Title: it lingered there to touch your hair
Author:
ethareiRating: G
Timeline: set after "Cyberwoman" (104) and before "Countrycide" (106)
Spoilers: "Cyberwoman" (104)
Summary: “Don’t look so surprised,” says Jack with a smile. “I’ve lived with the conventions of this time longer than you have.
Author's Notes: Really, this should be called, In which the neither Jack and Ianto know quite what they're talking about, exactly, and neither does the author.
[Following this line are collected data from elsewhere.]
/-! ## Device reset -/

/-- Every block at its values after device reset, as the tables of the spec give them. The host port is
left out: what it is after reset depends on the levels on RESET and HCS (R197). -/
structure State.IsReset (s : State) : Prop where
  /-- R43 -/
  link : s.lc.state = .config ∧ s.lc.phase = .out ∧ s.lc.held = false ∧ s.lc.holdFlag = false
    ∧ s.lc.pulse = 0 ∧ s.lc.failures = 0 ∧ s.lc.inFlight = none ∧ s.lc.choice = none ∧ s.lc.frame = none
  /-- R43 -/
  counts : s.lc.integration = 0 ∧ s.lc.dominantRun = 0 ∧ s.lc.persistence = 0 ∧ s.lc.holdEnd = 0
    ∧ s.lc.recovery = 0 ∧ s.lc.quiet = none ∧ s.lc.due = []
  /-- R43, R184 -/
  parameters : s.lc.station = 0 ∧ s.lc.rate = .k125 ∧ s.lc.protocolPriority = 1 ∧ s.lc.retryLimit = 3
    ∧ s.lc.holdLength = 64
  /-- R41, R43 -/
  stats : ∀ c, s.stat c = 0
  /-- BUSTX is released (R43) -/
  released : s.busTx = .recessive
  /-- R44 -/
  slots : ∀ i, s.slot i
    = { state := .empty, priority := 0, kind := .cue, topic := 0, payload := [], deadline := 0, attempts := 0,
        losses := 0, lastCode := none, rerun := false, abort := false, abortTooLate := false,
        rerunDropped := false, call := none, sentAt := 0 }
  /-- R68, R83 -/
  masks : ∀ m : Fin 4, s.au.masks[m] = 0xFFF
  /-- R69, R83 -/
  filters : ∀ f, s.filter f = { enabled := false, topic := 0, maskIndex := 0, kinds := 0, roles := 0 }
  /-- R83 -/
  received : s.au.matchSet = 0 ∧ s.rq = []
  /-- R84, R110 -/
  calls : ∀ k, s.call k
    = { state := .free, generation := 0, slot := none, topic := 0, deadline := 0, remaining := 0,
        fraction := 0, enrolled := [], busy := [], outstanding := [], results := [], unanswered := [],
        outcome := none, withdrawPending := false, withdrawAttempts := 0, openedAt := 0, settledAt := 0,
        expiring := false }
  /-- R111, R130 -/
  obligations : ∀ o, s.obl o
    = { state := .free, tag := { caller := 0, index := 0, generation := 0 }, topic := 0, filter := 0,
        openedAt := 0, result := none, attempts := 0 }
  /-- R130 -/
  verdict : s.ou.verdict = none
  /-- R131, R157 -/
  definitions : ∀ r, s.reaction r
    = { trigger := .none, selector := 0, qualifier := 0, gate := .none, gateLine := 0, action := .notify,
        target := 0, parameter := 0, budget := 0, initialArmed := false }
  /-- R135, R157 -/
  runs : ∀ r, s.run r
    = { arm := .disarmed, remaining := 0, fireCount := 0, firedAt := 0, lastResult := none, lastNotice := 0 }
  /-- R136, R157 -/
  records : s.re.refusal = none ∧ s.re.chainLimit = none ∧ s.re.notices = 0
  /-- R158, R181 -/
  time : s.tu.timeBase = 0
  /-- R159, R181 -/
  timers : ∀ t, s.timer t = { limit := 1000, mode := .once, running := false, count := 0, expiring := false }
  /-- R165, R181 -/
  counters : ∀ c, s.counter c = { source := 0, edge := .none, compare := 0, count := 0 }
  /-- R168, R181 -/
  trains : ∀ g, s.train g
    = { line := 0, period := 2, width := 1, count := 0, running := false, part := .rest, elapsed := 0,
        pulses := 0, stopMark := false, edgeDue := false }
  /-- R174, R181 -/
  inputs : ∀ k, s.input k = { level := false, settling := none, settleTime := 0, edgeDue := false }
  /-- R176, R181 -/
  outputs : ∀ k, s.output k = { rest := false, owner := .level, level := false }
  /-- R199, R200, R204 -/
  events : s.eu = { flags := 0, enables := 0, slotsDone := 0, callsSettled := 0, oblsOpened := 0, oblsChanged := 0 }
  /-- R184, R192 -/
  station : s.image.station
    = { number := 0, rate := .k125, protocolPriority := 1, retryLimit := 3, holdLength := 64 }
  /-- R186, R192 -/
  lines : ∀ k : Fin 8, s.image.lines[k] = { settleTime := 0, rest := false, owner := .level }
  /-- R186, R192 -/
  imageTimers : ∀ t : Fin 4, s.image.timers[t] = { limit := 1000, mode := .once }
  /-- R186, R192 -/
  imageCounters : ∀ c : Fin 2, s.image.counters[c] = { source := 0, edge := .none, compare := 0 }
  /-- R186, R192 -/
  imageTrains : ∀ g : Fin 2, s.image.trains[g] = { line := 0, period := 2, width := 1, count := 0 }

/-! ## What a taking can reach -/

/-- What actions cannot change (R134, R146 to R150): the two states agree on it. -/
structure State.SameBesidesActions (s t : State) : Prop where
  ports : t.hp = s.hp ∧ t.image = s.image ∧ t.pending = s.pending
  received : t.rq = s.rq ∧ t.au = s.au
  verdict : t.ou.verdict = s.ou.verdict
  time : t.now = s.now ∧ t.lu.inputs = s.lu.inputs
  definitions : t.re.defs = s.re.defs
  /-- of the Link Controller, the choice, the pulse and an end of the pulse that waits may change -/
  link : t.lc = { s.lc with choice := t.lc.choice, pulse := t.lc.pulse, due := t.lc.due }
  /-- an action sets no flag but REACT_LIMIT and REACT_NOTICE, clears none, and marks no detail set -/
  events : t.eu = { s.eu with flags := t.eu.flags }
  flags : ∀ f, f ≠ .reactLimit → f ≠ .reactNotice → t.flag f = s.flag f
  set_flags : ∀ f, s.flag f = true → t.flag f = true
  slots : ∀ i, (t.slot i).priority = (s.slot i).priority ∧ (t.slot i).kind = (s.slot i).kind
    ∧ (t.slot i).topic = (s.slot i).topic ∧ (t.slot i).payload = (s.slot i).payload
    ∧ (t.slot i).deadline = (s.slot i).deadline ∧ (t.slot i).lastCode = (s.slot i).lastCode
    ∧ (t.slot i).abort = (s.slot i).abort ∧ (t.slot i).sentAt = (s.slot i).sentAt
  /-- a call entry that is not FREE is left as it stands -/
  calls : ∀ k, (s.call k).state ≠ .free → t.call k = s.call k
  /-- an obligation that is not OPEN is left as it stands -/
  obligations : ∀ o, (s.obl o).state ≠ .opened → t.obl o = s.obl o
  timers : ∀ x, (t.timer x).mode = (s.timer x).mode
  counters : ∀ c, (t.counter c).source = (s.counter c).source ∧ (t.counter c).edge = (s.counter c).edge
    ∧ (t.counter c).compare = (s.counter c).compare
  trains : ∀ g, (t.train g).line = (s.train g).line ∧ (t.train g).period = (s.train g).period
    ∧ (t.train g).width = (s.train g).width ∧ (t.train g).count = (s.train g).count
  outputs : ∀ k, (t.output k).rest = (s.output k).rest ∧ (t.output k).owner = (s.output k).owner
Disclaimer: Torchwood and all the characters and situations featured therein are the property of Russell T. Davies, the BBC and their affiliates. I’m only borrowing them for purely non-profit, recreational purposes.
Written for:
horizonssing,
Day #13.
Summer Wind
Frank Sinatra
The summer wind, came blowin' in from across the sea
It lingered there to touch your hair and walk with me
All summer long we sang a song and then we strolled that golden sand
Two sweethearts and the summer wind
Like painted kites, those days and nights, they went flyin' by
The world was new beneath a blue umbrella sky
Then softer than a piper man one day it called to you
I lost you, I lost you to the summer wind
The autumn wind and the winter winds, they have come and gone
And still the days, those lonely days, they go on and on
And guess who sighs his lullabies through nights that never end
My fickle friend, the summer wind
The summer wind
Warm summer wind
Mmm, the summer wind
it lingered there to touch your hair
by etharei
Tinkle tinkle, goes the glass. Cutlery on fine china, clear voices clipping, waiters carrying trays. People, conversation, dancing. Yet there’s an unforced joviality in the general mood of the room, under the rich dressings of pretentious wealth, and it takes away the nerve-honing edge of social scrutiny that comes with any gathering of the affluent. It was mostly a recreation, anyway, of past times when the aristocracy were a world set apart.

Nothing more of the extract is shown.